(Data excerpts)

/-- A plan held by the device (R39–R46, R185): header, parsed tables, and the sections whose content other chapters
define, as (type, bytes), the moves made by substitution (R456). -/
structure Plan where
  part         : Nat
  length       : Nat
  maxRate      : Nat
  workCores    : Nat
  spare        : Nat
  inlineStream : Nat
  inlineEn     : Bool
  planId       : Nat
  digest       : List Byte
  nodes        : List PNode
  slots        : List Slot
  bufs         : List BufRec
  phases       : List PhaseRec
  ports        : List PortTiming
  bindings     : List Binding
  sections     : List (Nat × List Byte)
  memBytes     : Nat
  moved        : List (Nat × Nat)
  deriving DecidableEq, Repr

/-- The plans of a partition (R47–R50): the staging buffer; the plan admitted that waits for its edge; the plan in force
(in CHANGEOVER, RUNNING or DRAINING); the replaced plan that finishes its processing half in CHANGEOVER; the tick at whose
edge the plan in force entered CHANGEOVER; the plan last released, which tasks that run past their tick still read; whether the
context store has been filled with zeros (R333). -/
structure PlanSt where
  staging    : List Byte
  waiting    : Option Plan
  cur        : Option Plan
  old        : Option Plan
  changeTick : Nat
  gone       : Option Plan
  primed     : Bool
  deriving DecidableEq, Repr

/-- A write that waits for the host link: function, host address, bytes (R349). -/
structure HostWrite where
  fn    : Nat
  addr  : Nat
  bytes : List Byte
  deriving DecidableEq, Repr

/-- A PCIe function beside its objects: enable, power state, memory space and bus mastering, BARs, the mailbox with its
buffers (R359, R360), the answer that SCH or SEC has formed for the pending request, the MSI-X table, pending bits, the
cycle at which each vector last fired and whether something new has happened since (R362), the ring indices (R367). -/
structure FnSt where
  enabled   : Bool
  d3        : Bool
  memSpace  : Bool
  busMaster : Bool
  bars      : List Nat
  mbState   : Nat
  overrun   : Bool
  reqSeq    : Nat
  respSeq   : Nat
  reqBuf    : List Byte
  respBuf   : List Byte
  answer    : Option Resp
  msixTable : List Byte
  msixPend  : Nat
  lastFire  : KMap Nat
  fresh     : KMap Bool
  fires     : KMap Nat
  evHead    : Nat
  evTail    : Nat
  evSeq     : Nat
  evLost    : Nat
  resHead   : Nat
  resTail   : Nat
  resLost   : Bool
  undo      : List (Nat × Nat × Nat) := []
  deriving DecidableEq, Repr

(End Data excerpts)

What is needed: Reproduce every line above that contains the string "KMap".

Completed task:
  lastFire  : KMap Nat
  fresh     : KMap Bool
  fires     : KMap Nat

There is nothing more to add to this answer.